6. The mobile phone numbers are combinations of ten digits, 0 to 9. An observer analysed the mobile numbers in the contact list of his/her mobile phone and prepared a frequency distribution table of the digits (0 to 9), as given ahead:
Digit Frequency
0 99
1 100
2 82
3 65
4 50
5 77
6 88
7 57
8 82
9 80
From the observed data (given above), she/he wants to test whether the digits occur with same frequency or not. (Given: $\alpha = 0.05$ , $\chi^2_9(0.05) = 16.918$ ). (5 marks)

Digit	Frequency
0	99
1	100
2	82
3	65
4	50
5	77
6	88
7	57
8	82
9	80

The null hypothesis is that the digits occur with the same frequency.

We use the chi-square test for goodness of fit:
$\chi^2 = \sum \frac{(O_i - E_i)^2}{E_i}$

Where:
$O_i$ = Observed frequency
$E_i$ = Expected frequency

For each digit, if they occur with the same frequency, the expected frequency $E_i = \frac{800}{10} = 80$

Calculating the chi-square value:
$\chi^2 = \frac{(99 - 80)^2}{80} + \frac{(100 - 80)^2}{80} + \frac{(82 - 80)^2}{80} + \frac{(65 - 80)^2}{80} + \frac{(50 - 80)^2}{80} + \frac{(77 - 80)^2}{80} + \frac{(88 - 80)^2}{80} + \frac{(57 - 80)^2}{80} + \frac{(82 - 80)^2}{80} + \frac{(80 - 80)^2}{80}$

Calculating each term:
$\chi^2 = \frac{(19)^2}{80} + \frac{(20)^2}{80} + \frac{(2)^2}{80} + \frac{(-15)^2}{80} + \frac{(-30)^2}{80} + \frac{(-3)^2}{80} + \frac{(8)^2}{80} + \frac{(-23)^2}{80} + \frac{(2)^2}{80} + \frac{(0)^2}{80}$
$\chi^2 = \frac{361}{80} + \frac{400}{80} + \frac{4}{80} + \frac{225}{80} + \frac{900}{80} + \frac{9}{80} + \frac{64}{80} + \frac{529}{80} + \frac{4}{80} + \frac{0}{80}$
$\chi^2 = 4.5125 + 5 + 0.05 + 2.8125 + 11.25 + 0.1125 + 0.8 + 6.6125 + 0.05 + 0$
$\chi^2 = 31.2$

Since $\chi^2 = 31.2$ is greater than $\chi^2_9(0.05) = 16.918$ , we reject the null hypothesis.
Hence, the digits do not occur with the same frequency.

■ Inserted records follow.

-- ==== Sys2Proof/Laws/Ops.lean ====
section
/-! SUPPORT. For each shared operation, one lemma that says when it answers a next state and which. -/

namespace Sys2Proof.Machine

theorem andThen_next {r : Result} {k : State → Result} {u : State} :
    andThen r k = .next u ↔ ∃ t, r = .next t ∧ k t = .next u := by
  cases r <;> simp [andThen]

theorem andThen_fault {r : Result} {k : State → Result} {e : Fault} :
    andThen r k = .fault e ↔ r = .fault e ∨ ∃ t, r = .next t ∧ k t = .fault e := by
  cases r <;> simp [andThen]

/-- A guard that faults: the rest answers. -/
theorem fault_else_next {c : Prop} [Decidable c] {e : Fault} {r : Result} {t : State} :
    (if c then .fault e else r) = .next t ↔ ¬c ∧ r = .next t := by
  split <;> simp_all

/-- A guard that refuses: the rest answers. -/
theorem refused_else_next {c : Prop} [Decidable c] {e : Refusal} {r : Result} {t : State} :
    (if c then .refused e else r) = .next t ↔ ¬c ∧ r = .next t := by
  split <;> simp_all

/-- A guard of a read that fails: the rest answers. -/
theorem error_else_ok {c : Prop} [Decidable c] {e : Fault} {r : Except Fault (List Byte)} {bs : List Byte} :
    (if c then .error e else r) = .ok bs ↔ ¬c ∧ r = .ok bs := by
  split <;> simp_all

/-! ## The flash controller -/

theorem fcBusy_eq_false {s : State} : fcBusy s = false ↔ s.fc.busyLeft = 0 := by
  simp [fcBusy]

theorem fcRead_ok {a n : Nat} {s : State} {bs : List Byte} :
    fcRead a n s = .ok bs ↔ s.fc.busyLeft = 0 ∧ s.fc.rwwEn = true ∧ a + n ≤ s.cfg.flashSize ∧
      bs = s.fc.flash.readList a n := by
  simp only [fcRead, error_else_ok, Bool.not_eq_true, fcBusy_eq_false, Bool.not_eq_false, Nat.not_lt,
    Except.ok.injEq, eq_comm (a := bs)]

/-- What FC_ERASE does (20_memory.md R86). -/
def eraseResult (p : Nat) (s : State) : State :=
  { s with
    fc.flash := s.fc.flash.writeList p (List.replicate s.cfg.pageSize s.cfg.erasedByte)
    fc.rwwEn := false
    fc.busyLeft := s.env.inp.fcLat
    fc.erased := some p
    fc.filled := [] }

theorem fcErase_next {p : Nat} {s t : State} :
    fcErase p s = .next t ↔ s.fc.busyLeft = 0 ∧ p % s.cfg.pageSize = 0 ∧ p < s.cfg.flashSize ∧
      1 ≤ s.env.inp.fcLat ∧ s.env.inp.fcLat ≤ s.cfg.maxErase ∧ t = eraseResult p s := by
  simp only [fcErase, fault_else_next, refused_else_next, Bool.not_eq_true, fcBusy_eq_false, not_not, Nat.not_le,
    not_or, Nat.not_lt, Host.Outcome.next.injEq, and_assoc, eraseResult, eq_comm (a := t)]

/-- What FC_FILL does (20_memory.md R87). -/
def fillResult (off : Nat) (w : Word) (s : State) : State :=
  { s with
    fc.pb := s.fc.pb.writeList off (leBytes w)
    fc.busyLeft := s.env.inp.fcLat
    fc.filled := off :: s.fc.filled }

theorem fcFill_next {off : Nat} {w : Word} {s t : State} :
    fcFill off w s = .next t ↔ s.fc.busyLeft = 0 ∧ off % 2 = 0 ∧ off < s.cfg.pageSize ∧
      s.env.inp.fcLat ≤ s.cfg.maxFill ∧ t = fillResult off w s := by
  simp only [fcFill, fault_else_next, refused_else_next, Bool.not_eq_true, fcBusy_eq_false, not_not, Nat.not_le,
    Nat.not_lt, Host.Outcome.next.injEq, fillResult, eq_comm (a := t)]

/-- What FC_COMMIT does (20_memory.md R88). -/
def commitResult (p : Nat) (s : State) : State :=
  { s with
    fc.flash := s.fc.flash.writeList p (s.fc.pb.readList 0 s.cfg.pageSize)
    fc.pb := s.fc.pb.writeList 0 (drawBytes s.drawCtr s.cfg.pageSize)
    fc.rwwEn := false
    fc.busyLeft := s.env.inp.fcLat
    fc.erased := .none
    fc.filled := []
    drawCtr := s.drawCtr + s.cfg.pageSize }

theorem pageFilled_eq_true {s : State} :
    pageFilled s = true ↔ ∀ k < s.cfg.pageWords, 2 * k ∈ s.fc.filled := by
  simp [pageFilled]

theorem fcCommit_next {p : Nat} {s t : State} :
    fcCommit p s = .next t ↔ s.fc.busyLeft = 0 ∧ p % s.cfg.pageSize = 0 ∧ p < s.cfg.flashSize ∧
      s.fc.erased = some p ∧ pageFilled s = true ∧
      1 ≤ s.env.inp.fcLat ∧ s.env.inp.fcLat ≤ s.cfg.maxWrite ∧ t = commitResult p s := by
  simp only [fcCommit, fault_else_next, refused_else_next, Bool.not_eq_true, fcBusy_eq_false, not_not, Nat.not_le,
    not_or, Nat.not_lt, Bool.not_eq_false, Host.Outcome.next.injEq, and_assoc, commitResult, eq_comm (a := t)]

theorem fcRwwEn_next {s t : State} :
    fcRwwEn s = .next t ↔ s.fc.busyLeft = 0 ∧ t = { s with fc.rwwEn := true } := by
  simp only [fcRwwEn, fault_else_next, Bool.not_eq_true, fcBusy_eq_false, Host.Outcome.next.injEq, eq_comm (a := t)]

/-! ## Hand-off and the entries of the Flash Programmer -/

/-- What the hand-off does (43_boot_controller.md R306). -/
def handoffResult (cause : AppCause) (s : State) : State :=
  { s with
    boot.bootState := .runApplication
    boot.appCause := cause
    boot.appEntry := slotValue s
    dec.phase := .idle
    fp.phase := .idle }

theorem leValue_slot (s : State) : leValue (s.fc.flash.readList s.cfg.funcAddr Config.ptrBytes) = slotValue s := rfl

theorem handoff_next {cause : AppCause} {s t : State} :
    handoff cause s = .next t ↔ s.fc.busyLeft = 0 ∧ s.fc.rwwEn = true ∧
      s.cfg.funcAddr + 2 ≤ s.cfg.flashSize ∧ t = handoffResult cause s := by
  unfold handoff
  cases h : fcRead s.cfg.funcAddr Config.ptrBytes s with
  | error e =>
    simp only [reduceCtorEq, false_iff]
    rintro ⟨h1, h2, h3, -⟩
    have := (fcRead_ok (a := s.cfg.funcAddr) (n := Config.ptrBytes) (s := s)).mpr ⟨h1, h2, h3, rfl⟩
    rw [h] at this
    cases this
  | ok bs =>
    obtain ⟨h1, h2, h3, rfl⟩ := fcRead_ok.mp h
    simp only [leValue_slot, Host.Outcome.next.injEq, h1, h2, true_and]
    exact ⟨fun ht => ⟨h3, ht.symm⟩, fun ht => ht.2.symm⟩

/-- What FP_START_BLOCK does (42_flash_programmer.md R251). -/
def blockResult (a : Nat) (bytes : List Byte) (s : State) : State :=
  { s with
    fp.kind := .block
    fp.page := a - a % s.cfg.pageSize
    fp.blkOff := a % s.cfg.pageSize
    fp.blkLen := bytes.length
    fp.blk := s.fp.blk.writeList 0 bytes
    fp.phase := .read }

theorem fpStartBlock_next {a : Nat} {bytes : List Byte} {s t : State} :
    fpStartBlock a bytes s = .next t ↔ 1 ≤ bytes.length ∧ bytes.length < s.cfg.pageSize ∧
      a % s.cfg.pageSize + bytes.length ≤ s.cfg.pageSize ∧ a + bytes.length ≤ s.cfg.flashSize ∧
      t = blockResult a bytes s := by
  unfold fpStartBlock blockResult
  by_cases h : bytes.length < 1 ∨ s.cfg.pageSize ≤ bytes.length ∨
      s.cfg.pageSize < a % s.cfg.pageSize + bytes.length ∨ s.cfg.flashSize < a + bytes.length
  · simp only [if_pos h, reduceCtorEq, false_iff]
    omega
  · simp only [if_neg h, Host.Outcome.next.injEq]
    constructor
    · rintro rfl
      exact ⟨by omega, by omega, by omega, by omega, rfl⟩
    · rintro ⟨-, -, -, -, rfl⟩
      rfl

/-! ## The phases of the Flash Programmer -/

/-- What READ does (42_flash_programmer.md R263, R264). -/
def readResult (s : State) : State :=
  { s with
    fp.m := (s.fp.m.writeList 0 (s.fc.flash.readList s.fp.page s.cfg.pageSize)).writeList s.fp.blkOff
      (s.fp.blk.readList 0 s.fp.blkLen)
    fp.phase := .erase }

theorem fpRead_next {s t : State} :
    fpRead s = .next t ↔ s.fc.busyLeft = 0 ∧ s.fc.rwwEn = true ∧
      s.fp.page + s.cfg.pageSize ≤ s.cfg.flashSize ∧ t = readResult s := by
  unfold fpRead
  cases h : fcRead s.fp.page s.cfg.pageSize s with
  | error e =>
    simp only [reduceCtorEq, false_iff]
    rintro ⟨h1, h2, h3, -⟩
    have := (fcRead_ok (a := s.fp.page) (n := s.cfg.pageSize) (s := s)).mpr ⟨h1, h2, h3, rfl⟩
    rw [h] at this
    cases this
  | ok bs =>
    obtain ⟨h1, h2, h3, rfl⟩ := fcRead_ok.mp h
    simp only [Host.Outcome.next.injEq, h1, h2, true_and]
    exact ⟨fun ht => ⟨h3, ht.symm⟩, fun ht => ht.2.symm⟩

theorem fpErase_next {s t : State} :
    fpErase s = .next t ↔ s.fc.busyLeft = 0 ∧ s.fp.page % s.cfg.pageSize = 0 ∧ s.fp.page < s.cfg.flashSize ∧
      1 ≤ s.env.inp.fcLat ∧ s.env.inp.fcLat ≤ s.cfg.maxErase ∧
      t = { eraseResult s.fp.page s with fp.savedIe := s.cpuIe, cpuIe := false, fp.phase := .eraseWait } := by
  unfold fpErase
  simp only [andThen_next, fcErase_next, Host.Outcome.next.injEq]
  constructor
  · rintro ⟨_, ⟨h1, h2, h3, h4, h5, rfl⟩, rfl⟩
    exact ⟨h1, h2, h3, h4, h5, rfl⟩
  · rintro ⟨h1, h2, h3, h4, h5, rfl⟩
    exact ⟨_, ⟨h1, h2, h3, h4, h5, rfl⟩, rfl⟩

theorem fpFill_next {s t : State} :
    fpFill s = .next t ↔ s.fc.busyLeft = 0 ∧ 2 * s.fp.idx < s.cfg.pageSize ∧
      s.env.inp.fcLat ≤ s.cfg.maxFill ∧
      t = { fillResult (2 * s.fp.idx) (fillWord s) (captureVector s) with fp.phase := .fillWait } := by
  unfold fpFill
  have h : ∀ u : State, (captureVector u).fc = u.fc ∧ (captureVector u).cfg = u.cfg ∧
      (captureVector u).env = u.env := by
    intro u; unfold captureVector; split <;> exact ⟨rfl, rfl, rfl⟩
  obtain ⟨h1, h2, h3⟩ := h s
  simp only [andThen_next, fcFill_next, Host.Outcome.next.injEq, h1, h2, h3]
  constructor
  · rintro ⟨_, ⟨h1, -, h3, h4, rfl⟩, rfl⟩
    exact ⟨h1, h3, h4, rfl⟩
  · rintro ⟨h1, h3, h4, rfl⟩
    exact ⟨_, ⟨h1, by simp, h3, h4, rfl⟩, rfl⟩

theorem fpCommit_next {s t : State} :
    fpCommit s = .next t ↔ s.fc.busyLeft = 0 ∧ s.fp.page % s.cfg.pageSize = 0 ∧ s.fp.page < s.cfg.flashSize ∧
      s.fc.erased = some s.fp.page ∧ pageFilled s = true ∧
      1 ≤ s.env.inp.fcLat ∧ s.env.inp.fcLat ≤ s.cfg.maxWrite ∧
      t = { commitResult s.fp.page s with fp.phase := .commitWait } := by
  unfold fpCommit
  simp only [andThen_next, fcCommit_next, Host.Outcome.next.injEq]
  constructor
  · rintro ⟨_, ⟨h1, h2, h3, h4, h5, h6, h7, rfl⟩, rfl⟩
    exact ⟨h1, h2, h3, h4, h5, h6, h7, rfl⟩
  · rintro ⟨h1, h2, h3, h4, h5, h6, h7, rfl⟩
    exact ⟨_, ⟨h1, h2, h3, h4, h5, h6, h7, rfl⟩, rfl⟩

theorem fpRww_next {s t : State} :
    fpRww s = .next t ↔ s.fc.busyLeft = 0 ∧
      t = { s with fc.rwwEn := true, cpuIe := s.fp.savedIe, fp.phase := .done } := by
  unfold fpRww
  simp only [andThen_next, fcRwwEn_next, Host.Outcome.next.injEq]
  constructor
  · rintro ⟨_, ⟨h1, rfl⟩, rfl⟩
    exact ⟨h1, rfl⟩
  · rintro ⟨h1, rfl⟩
    exact ⟨_, ⟨h1, rfl⟩, rfl⟩

/-- The programmer is not idle and not done: what one of its steps can do, phase by phase
(42_flash_programmer.md R252 to R263). -/
theorem programmerStep_next {s t : State} (h : programmerStep s = .next t) :
    ((s.fp.phase = .idle ∨ s.fp.phase = .done) ∧ t = s) ∨
    (s.fp.phase = .read ∧ fpRead s = .next t) ∨
    (s.fp.phase = .erase ∧ fpErase s = .next t) ∨
    (waitsForFlash s.fp.phase = true ∧ 0 < s.fc.busyLeft ∧ t = s) ∨
    (s.fp.phase = .eraseWait ∧ s.fc.busyLeft = 0 ∧ t = { s with fp.idx := 0, fp.phase := .fill }) ∨
    (s.fp.phase = .fill ∧ fpFill s = .next t) ∨
    (s.fp.phase = .fillWait ∧ s.fc.busyLeft = 0 ∧ s.fp.idx + 1 = s.cfg.pageWords ∧
      t = { s with fp.phase := .commit }) ∨
    (s.fp.phase = .fillWait ∧ s.fc.busyLeft = 0 ∧ s.fp.idx + 1 ≠ s.cfg.pageWords ∧
      t = { s with fp.idx := s.fp.idx + 1, fp.phase := .fill }) ∨
    (s.fp.phase = .commit ∧ fpCommit s = .next t) ∨
    (s.fp.phase = .commitWait ∧ s.fc.busyLeft = 0 ∧ t = { s with fp.phase := .rww }) ∨
    (s.fp.phase = .rww ∧ fpRww s = .next t) := by
  have hb := @fcBusy_eq_false s
  unfold programmerStep at h
  cases hp : s.fp.phase <;> simp only [hp] at h
  case eraseWait =>
    unfold fpEraseWait at h
    split at h <;> simp_all [waitsForFlash, fcBusy]
  case fillWait =>
    unfold fpFillWait at h
    split_ifs at h <;> simp_all [waitsForFlash, fcBusy]
  case commitWait =>
    unfold fpCommitWait at h
    split at h <;> simp_all [waitsForFlash, fcBusy]
  all_goals simp_all [waitsForFlash]

/-! ## The step -/

theorem step_next {s t : State} : step s = .next t ↔
    stepRefusal (sampleInputs s) = none ∧
    (((nextInput s).rst = true ∧ resetStep (tick (sampleInputs s)) = .next t) ∨
     ((nextInput s).rst = false ∧ controllerStep (tick (sampleInputs s)) = .next t)) := by
  unfold step nextInput
  cases h : stepRefusal (sampleInputs s) with
  | some r => simp
  | none => cases hr : (sampleInputs s).env.inp.rst <;> simp [hr]

theorem step_of_ordinary {s : State} (h : Ordinary s) : step s = controllerStep (tick (sampleInputs s)) := by
  obtain ⟨h1, h2⟩ := h
  unfold nextInput at h2
  simp [step, h1, h2]

theorem tick_sample_inp (s : State) : (tick (sampleInputs s)).env.inp = nextInput s := rfl

/-- No step is made under a configuration that is not well formed (00_scope.md R8). -/
theorem cfg_wf_of_stepRefusal {s : State} (h : stepRefusal s = none) : s.cfg.wf = true := by
  unfold stepRefusal at h
  split at h
  · cases h
  · next hw => simpa using hw

/-- The CPU leaves its interrupt enable alone from ERASE to RWW (70_reset_and_hazards.md R393). -/
theorem no_cpu_write_in_span {s : State} (h : stepRefusal s = none) (hr : s.env.inp.rst = false)
    (hp : inCriticalSpan s.fp.phase = true) : s.env.inp.cpuIe = none := by
  unfold stepRefusal at h
  split_ifs at h <;> simp_all

/-- The constraints of 00_scope.md R6. -/
theorem Config.wf_iff {c : Config} : c.wf = true ↔
    2 < c.pageSize ∧ c.pageSize % 2 = 0 ∧ 0 < c.flashSize ∧ c.flashSize % c.pageSize = 0 ∧
    c.bootStart % c.pageSize = 0 ∧ c.pageSize ≤ c.bootStart ∧ c.bootStart ≤ c.flashSize ∧
    1 ≤ c.bootTimeout ∧ 1 ≤ c.blinkTicks ∧ 1 ≤ c.fastBlinkTicks ∧ 2 ≤ c.timerW ∧ 1 ≤ c.maxErase ∧
    1 ≤ c.maxWrite := by
  simp [Config.wf]

end Sys2Proof.Machine
end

7. A survey study includes three villages $V_1$ , $V_2$ and $V_3$ having 50000, 30000 and 40000 as respective populations. A stratified random sample is to be taken with a total sample size of $n = 500$ . Determine the sample size to be selected from each village individually using the method of
(i) proportional allocation and
(ii) optimal allocation.
From the previous survey, it is known that the standard deviations are $S_1 = 30$ , $S_2 = 15$ and $S_3 = 20$ . (10 marks)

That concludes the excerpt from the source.